Problem details: Which lines of the data contain the string "launches"? Show each of them.

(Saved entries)
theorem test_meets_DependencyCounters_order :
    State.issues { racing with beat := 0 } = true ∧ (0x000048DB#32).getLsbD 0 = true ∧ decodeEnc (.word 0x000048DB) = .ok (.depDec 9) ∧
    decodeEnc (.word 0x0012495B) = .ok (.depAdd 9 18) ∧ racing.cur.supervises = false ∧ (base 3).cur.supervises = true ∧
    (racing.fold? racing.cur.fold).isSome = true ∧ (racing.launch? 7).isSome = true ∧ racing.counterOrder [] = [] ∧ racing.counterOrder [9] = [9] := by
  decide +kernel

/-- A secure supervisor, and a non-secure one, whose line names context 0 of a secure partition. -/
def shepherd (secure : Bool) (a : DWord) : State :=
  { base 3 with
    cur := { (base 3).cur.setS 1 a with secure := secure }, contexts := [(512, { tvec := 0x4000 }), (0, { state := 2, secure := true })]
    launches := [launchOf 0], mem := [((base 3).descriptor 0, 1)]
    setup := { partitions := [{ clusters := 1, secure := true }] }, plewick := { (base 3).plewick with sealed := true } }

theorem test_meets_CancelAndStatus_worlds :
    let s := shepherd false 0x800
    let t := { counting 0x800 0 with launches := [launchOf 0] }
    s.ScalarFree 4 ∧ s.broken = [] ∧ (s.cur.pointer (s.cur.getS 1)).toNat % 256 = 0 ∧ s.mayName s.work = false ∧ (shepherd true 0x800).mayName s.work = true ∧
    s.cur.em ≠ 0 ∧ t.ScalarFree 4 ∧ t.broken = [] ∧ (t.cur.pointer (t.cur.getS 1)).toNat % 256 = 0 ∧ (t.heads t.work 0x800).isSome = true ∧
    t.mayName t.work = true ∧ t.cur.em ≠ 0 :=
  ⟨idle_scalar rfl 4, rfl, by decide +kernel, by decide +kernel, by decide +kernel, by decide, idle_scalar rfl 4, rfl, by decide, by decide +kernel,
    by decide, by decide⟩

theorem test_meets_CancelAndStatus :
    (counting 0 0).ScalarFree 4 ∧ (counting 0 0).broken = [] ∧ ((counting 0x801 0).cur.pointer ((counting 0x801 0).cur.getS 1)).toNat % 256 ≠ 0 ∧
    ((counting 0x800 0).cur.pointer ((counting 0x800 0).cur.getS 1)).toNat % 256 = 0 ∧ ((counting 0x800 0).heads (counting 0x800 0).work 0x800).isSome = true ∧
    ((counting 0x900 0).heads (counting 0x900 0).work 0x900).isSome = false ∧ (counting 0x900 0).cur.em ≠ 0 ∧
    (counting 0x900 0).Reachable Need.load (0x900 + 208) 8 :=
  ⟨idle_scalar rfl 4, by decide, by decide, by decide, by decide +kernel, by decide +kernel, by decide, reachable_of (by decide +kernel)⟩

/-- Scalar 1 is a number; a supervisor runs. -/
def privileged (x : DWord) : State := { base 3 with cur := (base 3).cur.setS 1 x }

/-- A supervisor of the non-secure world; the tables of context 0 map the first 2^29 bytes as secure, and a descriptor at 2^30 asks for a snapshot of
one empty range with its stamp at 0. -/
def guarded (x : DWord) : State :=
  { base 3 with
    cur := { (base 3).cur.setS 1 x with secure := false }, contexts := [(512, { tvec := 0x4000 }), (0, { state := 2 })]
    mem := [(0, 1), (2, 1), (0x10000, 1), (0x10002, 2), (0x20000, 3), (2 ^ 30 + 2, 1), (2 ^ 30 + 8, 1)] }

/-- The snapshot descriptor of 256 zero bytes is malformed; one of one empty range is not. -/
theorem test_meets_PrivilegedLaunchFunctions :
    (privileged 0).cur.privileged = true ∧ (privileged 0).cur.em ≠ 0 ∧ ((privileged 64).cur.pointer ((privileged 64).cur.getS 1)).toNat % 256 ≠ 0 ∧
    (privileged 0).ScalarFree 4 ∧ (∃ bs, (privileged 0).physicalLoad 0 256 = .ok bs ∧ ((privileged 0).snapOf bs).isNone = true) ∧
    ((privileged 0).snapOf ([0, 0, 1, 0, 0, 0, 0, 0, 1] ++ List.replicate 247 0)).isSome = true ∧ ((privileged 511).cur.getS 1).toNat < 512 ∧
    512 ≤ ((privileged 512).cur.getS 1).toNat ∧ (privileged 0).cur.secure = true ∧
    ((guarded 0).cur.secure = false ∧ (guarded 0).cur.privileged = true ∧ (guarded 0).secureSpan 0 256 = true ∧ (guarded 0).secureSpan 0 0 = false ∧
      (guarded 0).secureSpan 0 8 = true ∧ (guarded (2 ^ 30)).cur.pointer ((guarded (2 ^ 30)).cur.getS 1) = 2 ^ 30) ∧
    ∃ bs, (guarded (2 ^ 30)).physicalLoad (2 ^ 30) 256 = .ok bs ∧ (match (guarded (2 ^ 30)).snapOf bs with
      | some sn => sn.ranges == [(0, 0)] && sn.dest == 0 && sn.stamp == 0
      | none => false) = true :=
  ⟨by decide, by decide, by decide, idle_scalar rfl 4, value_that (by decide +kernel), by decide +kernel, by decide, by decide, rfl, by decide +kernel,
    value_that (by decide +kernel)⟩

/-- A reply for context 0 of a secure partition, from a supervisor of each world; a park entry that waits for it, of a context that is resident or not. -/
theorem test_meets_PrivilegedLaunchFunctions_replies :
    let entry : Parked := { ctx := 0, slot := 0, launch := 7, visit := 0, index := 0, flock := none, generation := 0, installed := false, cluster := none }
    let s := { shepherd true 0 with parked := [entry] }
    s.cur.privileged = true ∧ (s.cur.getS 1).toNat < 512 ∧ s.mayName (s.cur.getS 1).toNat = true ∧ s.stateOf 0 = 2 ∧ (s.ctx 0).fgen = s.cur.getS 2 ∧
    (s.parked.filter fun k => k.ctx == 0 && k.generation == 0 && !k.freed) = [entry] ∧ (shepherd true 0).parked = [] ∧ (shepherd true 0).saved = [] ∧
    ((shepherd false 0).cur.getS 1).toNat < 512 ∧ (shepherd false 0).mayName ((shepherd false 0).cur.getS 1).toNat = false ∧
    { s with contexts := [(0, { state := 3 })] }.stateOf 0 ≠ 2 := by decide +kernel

Exercise answer:
    launches := [launchOf 0], mem := [((base 3).descriptor 0, 1)]
    let t := { counting 0x800 0 with launches := [launchOf 0] }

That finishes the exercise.